### Problem requirements
Once you reach the line that holds "(h : ∀ r ∈ e, emit" in the listing below, output it and every line after it through the line that holds "canonical form of", word for word.

——

/-- The prepend (R117, R137): `k` zero elements stand in front of the emitted part. -/
theorem Work.prepend_spec (zero : Byte) {ocap : Nat} (k : Nat) (w : Work) (hk : k ≤ w.epos) (he : w.epos ≤ ocap) :
    let p := Work.prepend zero k w
    p.emitted ocap = List.replicate k zero ++ w.emitted ocap ∧ p.epos = w.epos - k ∧ p.wbuf = w.wbuf ∧
      p.wlen = w.wlen ∧ p.z = w.z ∧ p.start = w.start ∧ p.acc = w.acc ∧ (w.ebuf.wf ocap → p.ebuf.wf ocap) := by
  induction k generalizing w with
  | zero => exact ⟨by simp [Work.prepend], rfl, rfl, rfl, rfl, rfl, rfl, id⟩
  | succ k ih =>
    obtain ⟨h1, h2, h3, h4, h5, h6, h7, h8⟩ := ih (w.push zero) (by simp; omega) (by simp; omega)
    refine ⟨?_, ?_, h3, h4, h5, h6, h7, fun h => h8 (Memory.wf_write h _ (by omega))⟩
    · show (Work.prepend zero k (w.push zero)).emitted ocap = _
      rw [h1, Work.emitted_push w _ (by omega) he, List.replicate_succ']
      simp
    · show (Work.prepend zero k (w.push zero)).epos = _
      rw [h2]; simp; omega

/-- Elements kept by a `dropWhile` through a map that sends exactly 0 to the zero element. -/
theorem dropWhile_map_emit (emit : Byte → Byte) (zero : Byte) (e : List Byte)
    (h : ∀ r ∈ e, emit r = zero ↔ r = 0) :
    (e.map emit).dropWhile (· = zero) = (e.dropWhile (· = 0)).map emit := by
  induction e with
  | nil => rfl
  | cons r e ih =>
    simp only [List.mem_cons, forall_eq_or_imp] at h
    by_cases hr : r = 0
    · rw [List.map_cons, List.dropWhile_cons_of_pos (by simpa using h.1.2 hr),
        List.dropWhile_cons_of_pos (by simpa using hr), ih h.2]
    · rw [List.map_cons, List.dropWhile_cons_of_neg (by simpa using fun hz => hr (h.1.1 hz)),
        List.dropWhile_cons_of_neg (by simpa using hr)]
      rfl

/-- Leading zero bytes are leading zero numbers. -/
theorem nats_dropWhile (e : List Byte) : nats (e.dropWhile (· = 0)) = (nats e).dropWhile (· = 0) := by
  induction e with
  | nil => rfl
  | cons r e ih =>
    by_cases hr : r = 0
    · rw [List.dropWhile_cons_of_pos (by simpa using hr), nats_cons,
        List.dropWhile_cons_of_pos (by simp [hr]), ih]
    · have : r.toNat ≠ 0 := fun h => hr (BitVec.eq_of_toNat_eq (by simpa using h))
      rw [List.dropWhile_cons_of_neg (by simpa using hr), nats_cons,
        List.dropWhile_cons_of_neg (by simpa using this)]

/-- The conversion of `WBUF[0..WLEN)` (R118, R139): as many zero elements as the number has leading zeros, then the
canonical form of its value, each element mapped. It stays inside `WBUF` and `EBUF`. -/
theorem Work.convert_spec (hp : RadixPair base divisor) (emit : Byte → Byte) (zero : Byte) {ocap : Nat} (w : Work)
    (hl : w.wlen ≤ w.wbuf.length) (hocap : 2 * w.wlen ≤ ocap) (hcells : ∀ c ∈ w.number 0, c.toNat < base)
    (hemit : ∀ r : Byte, r.toNat < divisor → (emit r = zero ↔ r = 0)) :
    let p := w.convert base divisor emit zero ocap
    p.emitted ocap = List.replicate (lz (nats (w.number 0))) zero ++
        (canon divisor (val base (nats (w.number 0)))).map (fun d => emit (BitVec.ofNat 8 d)) ∧
      p.epos ≤ ocap ∧ p.wbuf.length = w.wbuf.length ∧ p.wlen = w.wlen ∧ p.z ≤ p.start ∧ p.start = p.wlen ∧
      (w.acc.toNat ≤ 14847 → p.acc.toNat ≤ 14847) ∧ (w.ebuf.wf ocap → p.ebuf.wf ocap) := by
  have hcount := Work.countZeros_spec w.wlen { w with z := 0 } hl (Nat.zero_le _) (by simp)
  simp only [Nat.zero_add] at hcount
  change Work.countZeros w.wlen { w with z := 0 } = { w with z := lz (nats (w.number 0)) } at hcount
  set k := lz (nats (w.number 0)) with hk
  have hnum0 : (w.number 0).length = w.wlen := by simp only [Work.number, List.drop_zero, List.length_take]; omega
  have hkle : k ≤ w.wlen := by
    rw [hk, ← hnum0, ← nats_length, lz]; exact (List.takeWhile_sublist _).length_le
  have hready : w.ready ocap = { w with z := k, epos := ocap, start := k } := by
    simp only [Work.ready]; rw [hcount]
  set r := w.ready ocap with hr
  have hrnum : r.number k = w.number k := by rw [hready]; rfl
  have hdropk : w.number k = (w.number 0).drop k := by simp [Work.number]
  have hval : val base (nats (r.number r.start)) = val base (nats (w.number 0)) := by
    have hrs : r.start = k := by rw [hready]
    rw [hrs, hrnum, hdropk]
    have h1 : nats ((w.number 0).drop k) = (nats (w.number 0)).drop k := by simp [nats]
    have h2 := eq_replicate_lz_append (nats (w.number 0))
    rw [h1]
    conv_rhs => rw [h2, val_replicate_zero_append]
    conv_lhs => rw [h2]
    rw [← hk, List.drop_left' (by simp)]
  have hdiv : r.Dividing base ocap := by
    rw [hready]
    refine ⟨hkle, hl, fun c hc => hcells c ?_, le_rfl⟩
    have hc' : c ∈ w.number k := hc
    rw [hdropk] at hc'
    exact List.mem_of_mem_drop hc'
  have hleft : r.passesLeft divisor ≤ 2 * (r.wlen - r.start) := by simp [Work.passesLeft]
  have hroom : 2 * (r.wlen - r.start) ≤ r.epos := by
    rw [hready]; simp only; omega
  obtain ⟨hpd, hpend, hpw, hpz, hpl, hps, ⟨e, hel, hep, her, hev, hee⟩, hpa, hpwf⟩ :=
    Work.passes_spec hp emit (2 * (r.wlen - r.start)) r hdiv hleft hroom
  set d := Work.passes base divisor emit (2 * (r.wlen - r.start)) r with hd
  have hrempty : r.emitted ocap = [] := by rw [hready]; simp [Work.emitted]
  rw [hrempty, List.append_nil] at hee
  obtain ⟨j, hstrip, hsle, hsemit⟩ := Work.strip_spec ocap zero (ocap - d.epos) d hpd.epos_le le_rfl
  have hdz : d.z = k := by rw [hpz, hready]
  have hdw : d.wlen = w.wlen := by rw [hpw, hready]
  have hepos : k ≤ d.epos + j := by
    have h1 : r.wlen - r.start = w.wlen - k := by rw [hready]
    have h2 : r.epos = ocap := by rw [hready]
    rw [h1] at hel; rw [h2] at hep
    omega
  obtain ⟨h1, h2, h3, h4, h5, h6, h7, h8⟩ :=
    Work.prepend_spec zero (ocap := ocap) k { d with epos := d.epos + j } hepos hsle
  have hconv : w.convert base divisor emit zero ocap =
      Work.prepend zero k { d with epos := d.epos + j } := by
    simp only [Work.convert]
    rw [← hr, ← hd, hstrip]
    simp only [hdz]
  rw [hconv]
  refine ⟨?_, by rw [h2]; simp only; omega, ?_, ?_, ?_, ?_, ?_, fun h => h8 (hpwf ?_)⟩
  · rw [h1, hsemit, hee, dropWhile_map_emit emit zero e (fun x hx => hemit x (her x hx))]
    congr 1
    have hd256 : ∀ x ∈ nats e, x < divisor := by
      intro x hx
      obtain ⟨b, hb, rfl⟩ := List.mem_map.1 hx
      exact her b hb
    have hcanon : canon divisor (val base (nats (w.number 0))) = nats (e.dropWhile (· = 0)) := by
      rw [← hval, ← hev, canon_val hp.divisor_gt _ hd256, nats_dropWhile]
    rw [hcanon, nats, List.map_map]
    refine List.map_congr_left fun b _ => ?_
    simp
  · rw [h3]; show d.wbuf.length = _; rw [hpl, hready]
  · rw [h4]; exact hdw
  · rw [h5, h6]; show d.z ≤ d.start; rw [hdz, hpend, hdw]; exact hkle
  · rw [h6, h4]; exact hpend
  · intro h; rw [h7]; exact hpa (by rw [hready]; exact h)
  · rw [hready]; exact h

end

end Sys2Proof.Machine
end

——

### Solved problem
    (h : ∀ r ∈ e, emit r = zero ↔ r = 0) :
    (e.map emit).dropWhile (· = zero) = (e.dropWhile (· = 0)).map emit := by
  induction e with
  | nil => rfl
  | cons r e ih =>
    simp only [List.mem_cons, forall_eq_or_imp] at h
    by_cases hr : r = 0
    · rw [List.map_cons, List.dropWhile_cons_of_pos (by simpa using h.1.2 hr),
        List.dropWhile_cons_of_pos (by simpa using hr), ih h.2]
    · rw [List.map_cons, List.dropWhile_cons_of_neg (by simpa using fun hz => hr (h.1.1 hz)),
        List.dropWhile_cons_of_neg (by simpa using hr)]
      rfl

/-- Leading zero bytes are leading zero numbers. -/
theorem nats_dropWhile (e : List Byte) : nats (e.dropWhile (· = 0)) = (nats e).dropWhile (· = 0) := by
  induction e with
  | nil => rfl
  | cons r e ih =>
    by_cases hr : r = 0
    · rw [List.dropWhile_cons_of_pos (by simpa using hr), nats_cons,
        List.dropWhile_cons_of_pos (by simp [hr]), ih]
    · have : r.toNat ≠ 0 := fun h => hr (BitVec.eq_of_toNat_eq (by simpa using h))
      rw [List.dropWhile_cons_of_neg (by simpa using hr), nats_cons,
        List.dropWhile_cons_of_neg (by simpa using this)]

/-- The conversion of `WBUF[0..WLEN)` (R118, R139): as many zero elements as the number has leading zeros, then the
canonical form of its value, each element mapped. It stays inside `WBUF` and `EBUF`. -/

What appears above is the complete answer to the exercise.